Department of Emergency Medicine, Rush University Medical Center, Chicago, IL.
Acad Emerg Med. 2019 Jan;26(1):85-96. doi: 10.1111/acem.13558. Epub 2018 Oct 3.
Lumbar punctures (LPs) are a common procedure in emergency medicine. However, studies have found that failed procedure rates can be as high as 50%. Ultrasound has been suggested to improve success rates by visually identifying the location and trajectory for the LP procedure. This systematic review and meta-analysis was performed to determine whether the use of ultrasound improved the rate of successful LP performance.
PubMed, CINAHL, Scopus, LILACS, the Cochrane Database of Systematic Reviews, the Cochrane Central Register of Controlled Trials, and bibliographies of selected articles were assessed for all randomized controlled trials comparing the success rates of ultrasound-assisted LP with landmark-based LP. Secondary outcomes included the rate of traumatic LPs, time to procedural success, number of needle passes, and patient pain score. Data were dual extracted into a predefined worksheet, and quality analysis was performed using the Cochrane Risk of Bias tool. Data were summarized and a meta-analysis was performed with subgroup analyses by pediatric versus adult patients and by operator training level.
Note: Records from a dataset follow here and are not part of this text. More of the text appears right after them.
-- ==== Sys2Proof/Laws/Float.lean ====
section
/-! SUPPORT. Laws/Float.lean: rounding, and that the limits on the power of ten (`clampExp`) change no result. -/

namespace Sys2Proof

/-- Rounding to the nearest natural number: never more than half a unit away, and even when exactly half a unit away. -/
theorem roundHalfEven_spec (a b : Nat) (hb : 0 < b) :
    2 * a ≤ 2 * (roundHalfEven a b * b) + b ∧ 2 * (roundHalfEven a b * b) ≤ 2 * a + b ∧
      ((2 * a = 2 * (roundHalfEven a b * b) + b ∨ 2 * (roundHalfEven a b * b) = 2 * a + b) → roundHalfEven a b % 2 = 0) := by
  have hdiv := Nat.div_add_mod' a b
  have hmod := Nat.mod_lt a hb
  have succ : (a / b + 1) * b = a / b * b + b := Nat.succ_mul _ _
  unfold roundHalfEven
  split
  · exact ⟨by omega, by omega, by omega⟩
  · split
    · rw [succ]; exact ⟨by omega, by omega, by omega⟩
    · rcases Nat.mod_two_eq_zero_or_one (a / b) with h | h
      · rw [h, Nat.add_zero]; exact ⟨by omega, by omega, fun _ => h⟩
      · rw [h, succ]; exact ⟨by omega, by omega, fun _ => by omega⟩

theorem roundMag_zero (d : Nat) : roundMag 0 d = 0 := by
  simp [roundMag, roundHalfEven, infinityMag]

/-- A value below half the smallest subnormal rounds to zero. -/
theorem roundMag_eq_zero {n d : Nat} (h : 2 * (n * 2 ^ 149) < d) : roundMag n d = 0 := by
  have hq : n * 2 ^ 149 / d = 0 := Nat.div_eq_of_lt (by omega)
  have ht : Nat.log2 (n * 2 ^ 149 / d) - 23 = 0 := by rw [hq]; rfl
  have hm : n * 2 ^ 149 % d = n * 2 ^ 149 := Nat.mod_eq_of_lt (by omega)
  have hr : roundHalfEven (n * 2 ^ 149) d = 0 := by
    unfold roundHalfEven
    rw [hm, if_pos h, hq]
  simp only [roundMag, ht, Nat.zero_mul, Nat.pow_zero, Nat.mul_one, hr]
  rfl

theorem le_log2_of_pow_le {k n : Nat} (h : 2 ^ k ≤ n) : k ≤ Nat.log2 n :=
  (Nat.le_log2 (Nat.ne_of_gt (Nat.lt_of_lt_of_le (Nat.two_pow_pos k) h))).mpr h

/-- A value of `2^132` or more rounds to infinity. -/
theorem roundMag_eq_infinity {n : Nat} (h : 2 ^ 132 ≤ n) : roundMag n 1 = infinityMag := by
  have hs : 2 ^ 281 ≤ n * 2 ^ 149 := by
    calc 2 ^ 281 = 2 ^ 132 * 2 ^ 149 := by rw [← Nat.pow_add]
      _ ≤ n * 2 ^ 149 := Nat.mul_le_mul_right _ h
  have hl := le_log2_of_pow_le (k := 281) hs
  have ht : 255 ≤ Nat.log2 (n * 2 ^ 149) - 23 := by omega
  simp only [roundMag, Nat.div_one]
  apply Nat.min_eq_right
  calc infinityMag = 255 * 2 ^ 23 := rfl
    _ ≤ (Nat.log2 (n * 2 ^ 149) - 23) * 2 ^ 23 := Nat.mul_le_mul_right _ ht
    _ ≤ _ := Nat.le_add_right _ _

theorem decimalMag_of_large {m : Nat} {e : Int} (he : 40 ≤ e) : decimalMag m e = if m = 0 then 0 else infinityMag := by
  obtain ⟨k, rfl⟩ := Int.eq_ofNat_of_zero_le (Int.le_trans (by decide) he)
  show roundMag (m * 10 ^ k) 1 = _
  split
  · next h => rw [h, Nat.zero_mul, roundMag_zero]
  · next h =>
    apply roundMag_eq_infinity
    calc 2 ^ 132 ≤ 1 * 10 ^ 40 := by norm_num
      _ ≤ m * 10 ^ k := Nat.mul_le_mul (by omega) (Nat.pow_le_pow_right (by omega) (by omega))

theorem decimalMag_of_small {m digits : Nat} {e : Int} (hm : m < 10 ^ digits) (he : e ≤ -((digits : Int) + 50)) :
    decimalMag m e = 0 := by
  obtain ⟨k, rfl⟩ := Int.eq_negSucc_of_lt_zero (show e < 0 by omega)
  show roundMag m (10 ^ (k + 1)) = 0
  apply roundMag_eq_zero
  have hk : digits + 50 ≤ k + 1 := by rw [Int.negSucc_eq] at he; omega
  calc 2 * (m * 2 ^ 149) = m * 2 ^ 150 := by rw [Nat.pow_succ]; ac_rfl
    _ < 10 ^ digits * 2 ^ 150 := Nat.mul_lt_mul_of_pos_right hm (Nat.two_pow_pos 150)
    _ ≤ 10 ^ digits * 10 ^ 50 := Nat.mul_le_mul_left _ (by norm_num)
    _ = 10 ^ (digits + 50) := (Nat.pow_add 10 digits 50).symm
    _ ≤ 10 ^ (k + 1) := Nat.pow_le_pow_right (by omega) hk

/-- The limits change no result: the conversion is the exact one for every mantissa of `digits` digits. -/
theorem decimalMag_clampExp {m digits : Nat} (e : Int) (hm : m < 10 ^ digits) :
    decimalMag m (clampExp digits e) = decimalMag m e := by
  by_cases hhi : 40 ≤ e
  · rw [show clampExp digits e = 40 by unfold clampExp; omega, decimalMag_of_large hhi,
      decimalMag_of_large (Int.le_refl 40)]
  · by_cases hlo : e ≤ -((digits : Int) + 50)
    · rw [decimalMag_of_small hm hlo, decimalMag_of_small hm (by unfold clampExp; omega)]
    · rw [show clampExp digits e = e by unfold clampExp; omega]

/-- The value of digits is below ten to their number. -/
theorem digitsValue_lt {t : List Byte} (h : t.all isDigit = true) : digitsValue t < 10 ^ t.length := by
  have step : ∀ (t : List Byte) (v : Nat), t.all isDigit = true →
      t.foldl (fun v b => 10 * v + (b.toNat - 0x30)) v < (v + 1) * 10 ^ t.length := by
    intro t
    induction t with
    | nil => intro v _; simp
    | cons b t ih =>
      intro v h
      rw [List.all_cons, Bool.and_eq_true] at h
      have hb : b.toNat - 0x30 ≤ 9 := by
        have := h.1
        simp only [isDigit, Bool.and_eq_true, decide_eq_true_eq] at this
        omega
      calc _ < (10 * v + (b.toNat - 0x30) + 1) * 10 ^ t.length := ih _ h.2
        _ ≤ ((v + 1) * 10) * 10 ^ t.length := Nat.mul_le_mul_right _ (by omega)
        _ = (v + 1) * 10 ^ (b :: t).length := by rw [List.length_cons, Nat.pow_succ']; ac_rfl
  simpa [digitsValue] using step t 0 h

end Sys2Proof
end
Twelve studies (n = 957 total patients) were identified. Ultrasound-assisted LP was successful in 90.0% of patients and landmark-based LP was successful in 81.4% of patients. The calculated risk difference (RD) was 8.9% (95% confidence interval [CI] = 1.2% to 16.7%) with an odds ratio (OR) of 2.22 (95% CI = 1.03 to 4.77) in favor of the ultrasound-assisted group. There were fewer traumatic LPs in the ultrasound-assisted group (10.7% vs. 26.5%; RD = -16.4%, 95% CI = -27.6% to -5.2%; OR = 0.28, 95% CI = 0.18 to 0.45). Ultrasound-assisted LP was also associated with a shorter time to successful LP (6.87 minutes vs. 7.97 minutes), fewer mean needle passes (2.07 vs. 2.66), and lower patient pain scores (3.75 vs. 6.31).
Ultrasound-assisted LPs were associated with higher success rates, fewer traumatic LPs, shorter time to successful LP, fewer needle passes, and lower patient pain scores. Ultrasound should be considered prior to performing all LPs, especially in patients with difficult anatomy. Further studies are recommended to determine whether this effect is consistent in both adult and pediatric subgroups, as well as the impact of transducer type and body habitus on this technique.
腰椎穿刺(LP)是急诊医学中的常见操作。然而,研究发现,失败率可能高达 50%。超声检查可以通过视觉识别 LP 操作的位置和轨迹来提高成功率。本系统评价和荟萃分析旨在确定超声是否能提高 LP 操作的成功率。
通过 PubMed、CINAHL、Scopus、LILACS、Cochrane 系统评价数据库、Cochrane 对照试验中心注册库以及选定文章的参考文献,评估了所有比较超声辅助 LP 与基于地标 LP 的成功率的随机对照试验。次要结局包括创伤性 LP 的发生率、操作成功时间、针数和患者疼痛评分。数据由双人录入预定义工作表,使用 Cochrane 偏倚风险工具进行质量分析。汇总数据并进行荟萃分析,按儿科与成人患者和操作者培训水平进行亚组分析。
共纳入 12 项研究(共纳入 957 例患者)。超声辅助 LP 成功率为 90.0%,基于地标 LP 成功率为 81.4%。计算的风险差异(RD)为 8.9%(95%置信区间[CI]为 1.2%至 16.7%),超声辅助组的优势比(OR)为 2.22(95%CI为 1.03 至 4.77)。超声辅助组创伤性 LP 发生率较低(10.7% vs. 26.5%;RD=-16.4%,95%CI=-27.6%至-5.2%;OR=0.28,95%CI=0.18 至 0.45)。超声辅助 LP 还与 LP 操作成功时间更短(6.87 分钟 vs. 7.97 分钟)、平均针数更少(2.07 针 vs. 2.66 针)和患者疼痛评分更低(3.75 分 vs. 6.31 分)相关。
超声辅助 LP 与更高的成功率、更低的创伤性 LP 发生率、更短的 LP 操作成功时间、更少的针数和更低的患者疼痛评分相关。在进行所有 LP 操作前,应考虑使用超声检查,尤其是在解剖结构困难的患者中。建议进一步研究以确定这种效果在成人和儿科亚组中是否一致,以及换能器类型和体型对该技术的影响。